Wolfgang Amadeus Mozart (1756-1791)
Piano Concerto No.15 in B flat major, K450 (1784)
Piano Concerto No.20 in D minor, K466 (1785)
Arturo Benedetti Michelangeli (piano)
Sinfonieorchester des Süddeutschen Rundfunks/Anton von Bavier
rec. 11 July 1956, Ludwigsburg Festival
SWR Classic SWR19129CD [53]
These are well-known examples of Michelangeli’s art, first released on ICA Classics (ICAC5103) in which form they were reviewed here by Ralph Moore a decade ago. Here they are again, released by SWR and using the original SWR tapes, on the principle of what-goes-around-comes-around. In terms of classical music this generally means labels let ten years go by and then release their own version.
I’m happy to endorse RM’s view on these concertos. They were made when Michelangeli was at his most communicative and enshrine numerous examples of his ripe chording and his athletic treble playing. True, the mono sound though good for the time is still rather boxy – I’ve not heard the ICA Classics transfer – and Michelangeli’s piano tone, at least as caught by the microphones, is a touch clangy, but this is largely incidental. This is a two-concerto live festival performance, after all, and you accept the warts.
K450 is played with tremendous reserves of brio and character, not least its first movement cadenza, and though there’s distortion during Michelangeli’s first entry in the Andante it passes quickly, allowing one to savour his direct, masculine playing. The finale is drolly dispatched and whilst the mono recording inevitably limits orchestral response, it’s clear that there’s a solid rapport between soloist and conductor, Anton von Bavier, as SWR has it, or Antoine de Bavier as ICA has it. As Beecham famously said to Thibaud: ‘Jacques, take your pick.’

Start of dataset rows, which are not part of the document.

-- ==== Sys2Proof/Laws/Step.lean ====
section
/-! SUPPORT. What the meaning of a command, a command word and a step can do. -/

namespace Sys2Proof.Machine

open Sys2Proof.Safety

@[simp] theorem returning_next (t : State) : returning (.next t) = .next t.respond := rfl

theorem command_halted {s : State} (h : s.st ≠ 0) (w : CommandWord) : command w s = .next s.respond := by
  rw [command, State.halted, if_pos (bne_iff_ne.2 h)]

theorem command_illegal {s : State} (h : s.st = 0) {w : CommandWord} {why : IllegalWord} (hw : decode w = .error why) :
    command w s = .next (s.raise .illegalCommand w).respond := by
  simp [command, State.halted, h, hw]

theorem command_legal {s : State} (h : s.st = 0) {w : CommandWord} {i : Instr} (hw : decode w = .ok i) :
    command w s = returning (exec i s) := by
  simp [command, State.halted, h, hw]

theorem step_idle {s : State} (h : s.pending = []) : step s = .next s := by
  simp [step, takeMove, h]

theorem step_command {s : State} {w : CommandWord} {rest : List HostMove} (h : s.pending = .command w :: rest) :
    step s = command w { s with pending := rest } := by
  simp [step, takeMove, h, hostMove]

theorem step_reset {s : State} {rest : List HostMove} (h : s.pending = .reset :: rest) :
    step s = .next (State.takeReset { s with pending := rest }) := by
  simp [step, takeMove, h, hostMove]

/-- The cause table on a state, in the state's own size. -/
theorem faultOf_cfg (s : State) (acc : Word32) (i : Instr) :
    faultOf s.cfg acc i = if widthOffends i then some .widthFault else if rangeOffends s.bufBytes i then some .outOfRange
      else if domainOffends s.cfg acc i then some .domain else none := rfl

/-- All that the meaning of a command can do: take the fault entry for the cause of the cause table, or, where the table
names no cause, write nothing, `ACC` alone, `CTRL` alone, or cells of `BUF` alone. -/
inductive Effect (i : Instr) (s : State) : State → Prop where
  | fault (cause : FaultCause) (h : faultOf s.cfg s.acc i = some cause) : Effect i s (s.raise cause (encode i))
  | nothing (h : faultOf s.cfg s.acc i = none) : Effect i s s
  | acc (v : Word32) (h : faultOf s.cfg s.acc i = none) : Effect i s (s.setAcc v)
  | enable (en : BitVec 1) (h : faultOf s.cfg s.acc i = none) : Effect i s (s.setCtrl (ctrlOfEn en))
  | bit (b : Nat) (x : Bool) (hb : b < 8 * s.bufBytes) (h : faultOf s.cfg s.acc i = none) :
      Effect i s (s.bitWrite b x)
  | field (a n : Nat) (hn : a + n ≤ 8 * s.bufBytes) (h : faultOf s.cfg s.acc i = none) :
      Effect i s (s.fieldWrite a s.acc n)
  | bytes (a : Nat) (vs : List Byte) (hn : a + vs.length ≤ s.bufBytes)
      (h : faultOf s.cfg s.acc i = none) : Effect i s (s.writeBytes a vs)

/-- Every command answers a next state, and it is an `Effect`. -/
theorem exec_effect (i : Instr) (s : State) : ∃ t, exec i s = .next t ∧ Effect i s t := by
  cases i with
  | nop => exact ⟨s, rfl, .nothing rfl⟩
  | ldi d => exact ⟨_, rfl, .acc d rfl⟩
  | seten => exact ⟨_, rfl, .enable _ rfl⟩
  | tick => exact ⟨s, rfl, .nothing rfl⟩
  | rdbit a =>
    rcases Nat.lt_or_ge a.toNat (8 * s.bufBytes) with h | h
    · exact ⟨_, execRdbit_inside h, .acc _ (by simp [faultOf_cfg, widthOffends, rangeOffends, domainOffends, h])⟩
    · exact ⟨_, execRdbit_outside h, .fault _ (by simp [faultOf_cfg, widthOffends, rangeOffends, h])⟩
  | wrbit a =>
    rcases Nat.lt_or_ge a.toNat (8 * s.bufBytes) with h | h
    · exact ⟨_, execWrbit_inside h, .bit _ _ h (by simp [faultOf_cfg, widthOffends, rangeOffends, domainOffends, h])⟩
    · exact ⟨_, execWrbit_outside h, .fault _ (by simp [faultOf_cfg, widthOffends, rangeOffends, h])⟩
  | rdfld a w =>
    by_cases hw : 1 ≤ w.toNat ∧ w.toNat ≤ 32
    · have hn : ¬(w.toNat = 0 ∨ 32 < w.toNat) := by omega
      rcases Nat.lt_or_ge (8 * s.bufBytes) (a.toNat + w.toNat) with h | h
      · exact ⟨_, execRdfld_outside hw h, .fault _ (by simp only [faultOf_cfg, widthOffends, rangeOffends]; simp [hn, h])⟩
      · exact ⟨_, execRdfld_inside hw h, .acc _ (by
          simp only [faultOf_cfg, widthOffends, rangeOffends, domainOffends]; simp [hn]; omega)⟩
    · exact ⟨_, execRdfld_width hw, .fault _ (by
        have hn : w.toNat = 0 ∨ 32 < w.toNat := by omega
        simp only [faultOf_cfg, widthOffends]; simp [hn])⟩
  | wrfld a w =>
    by_cases hw : 1 ≤ w.toNat ∧ w.toNat ≤ 32
    · have hn : ¬(w.toNat = 0 ∨ 32 < w.toNat) := by omega
      rcases Nat.lt_or_ge (8 * s.bufBytes) (a.toNat + w.toNat) with h | h
      · exact ⟨_, execWrfld_outside hw h, .fault _ (by simp only [faultOf_cfg, widthOffends, rangeOffends]; simp [hn, h])⟩
      · exact ⟨_, execWrfld_inside hw h, .field _ _ h (by
          simp only [faultOf_cfg, widthOffends, rangeOffends, domainOffends]; simp [hn]; omega)⟩
    · exact ⟨_, execWrfld_width hw, .fault _ (by
        have hn : w.toNat = 0 ∨ 32 < w.toNat := by omega
        simp only [faultOf_cfg, widthOffends]; simp [hn])⟩
  | ldb a =>
    rcases Nat.lt_or_ge a.toNat s.bufBytes with h | h
    · exact ⟨_, execLdb_inside h, .acc _ (by simp [faultOf_cfg, widthOffends, rangeOffends, domainOffends, h])⟩
    · exact ⟨_, execLdb_outside h, .fault _ (by simp [faultOf_cfg, widthOffends, rangeOffends, h])⟩
  | stb a =>
    rcases Nat.lt_or_ge a.toNat s.bufBytes with h | h
    · exact ⟨_, execStb_inside h, .bytes _ _ h (by simp [faultOf_cfg, widthOffends, rangeOffends, domainOffends, h])⟩
    · exact ⟨_, execStb_outside h, .fault _ (by simp [faultOf_cfg, widthOffends, rangeOffends, h])⟩
  | ldh a =>
    rcases Nat.lt_or_ge s.bufBytes (a.toNat + 2) with h | h
    · exact ⟨_, execLdh_outside h, .fault _ (by simp [faultOf_cfg, widthOffends, rangeOffends, h])⟩
    · exact ⟨_, execLdh_inside h, .acc _ (by simp [faultOf_cfg, widthOffends, rangeOffends, domainOffends, h])⟩
  | sth a =>
    rcases Nat.lt_or_ge s.bufBytes (a.toNat + 2) with h | h
    · exact ⟨_, execSth_outside h, .fault _ (by simp [faultOf_cfg, widthOffends, rangeOffends, h])⟩
    · exact ⟨_, execSth_inside h, .bytes _ _ h (by simp [faultOf_cfg, widthOffends, rangeOffends, domainOffends, h])⟩
  | s12tof =>
    rcases Nat.lt_or_ge 4095 s.acc.toNat with h | h
    · exact ⟨_, execS12tof_outside h, .fault _ (by simp [faultOf_cfg, widthOffends, rangeOffends, domainOffends, h])⟩
    · exact ⟨_, execS12tof_inside h, .acc _ (by simp [faultOf_cfg, widthOffends, rangeOffends, domainOffends, h])⟩
  | ftos12 =>
    cases h : floatToSample12 s.cfg s.acc with
    | none => exact ⟨_, execFtos12_none h, .fault _ (by simp [faultOf_cfg, widthOffends, rangeOffends, domainOffends, h])⟩
    | some v => exact ⟨_, execFtos12_some h, .acc _ (by simp [faultOf_cfg, widthOffends, rangeOffends, domainOffends, h])⟩
  | s16tof =>
    rcases Nat.lt_or_ge 65535 s.acc.toNat with h | h
    · exact ⟨_, execS16tof_outside h, .fault _ (by simp [faultOf_cfg, widthOffends, rangeOffends, domainOffends, h])⟩
    · exact ⟨_, execS16tof_inside h, .acc _ (by simp [faultOf_cfg, widthOffends, rangeOffends, domainOffends, h])⟩
  | ftos16 =>
    cases h : floatToSample16 s.cfg s.acc with
    | none => exact ⟨_, execFtos16_none h, .fault _ (by simp [faultOf_cfg, widthOffends, rangeOffends, domainOffends, h])⟩
    | some v => exact ⟨_, execFtos16_some h, .acc _ (by simp [faultOf_cfg, widthOffends, rangeOffends, domainOffends, h])⟩

/-- `exec` answering `t` means `t` is an `Effect`. -/
theorem effect_of_exec {i : Instr} {s t : State} (h : exec i s = .next t) : Effect i s t := by
  obtain ⟨u, hu, he⟩ := exec_effect i s
  rw [hu] at h
  cases h
  exact he

/-- All that a command word can do: nothing on a halted block, the fault entry on an illegal word, or the effect of the
command it decodes to; and the response is returned (60_exceptions.md R164). -/
theorem command_cases (w : CommandWord) (s : State) :
    (s.st ≠ 0 ∧ command w s = .next s.respond) ∨
    (s.st = 0 ∧ ∃ why, decode w = .error why ∧ command w s = .next (s.raise .illegalCommand w).respond) ∨
    (s.st = 0 ∧ ∃ i t, decode w = .ok i ∧ Effect i s t ∧ command w s = .next t.respond) := by
  by_cases h : s.st = 0
  · refine .inr ?_
    cases hw : decode w with
    | error why => exact .inl ⟨h, why, rfl, command_illegal h hw⟩
    | ok i =>
      obtain ⟨t, ht, he⟩ := exec_effect i s
      exact .inr ⟨h, i, t, rfl, he, by rw [command_legal h hw, ht]; rfl⟩
  · exact .inl ⟨h, command_halted h w⟩

end Sys2Proof.Machine
end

Michelangeli plays K466 especially well. There are a number of other surviving performances, such as the Stuttgart one from 1967 on Music & Arts, but I don’t think it’s superior to this one. Here we have a full reservoir of Michelangeli’s talents to encounter, his hands finely balanced, runs elegantly insouciant. There are some excusable orchestral infelicities – the wind tuning in the slow movement in particular – but the communicative esprit can’t be denied. In the finale Michelangeli’s bass is strongly defined and he avoids any temptation to fashion porcelain sonorities. On the contrary, this is vivid, commanding pianism.
So, it’s welcome back to this Mozartian brace and if you missed the earlier incarnation you can buy this one secure in the knowledge that it enshrines Michelangeli at his most engaging, lively and human.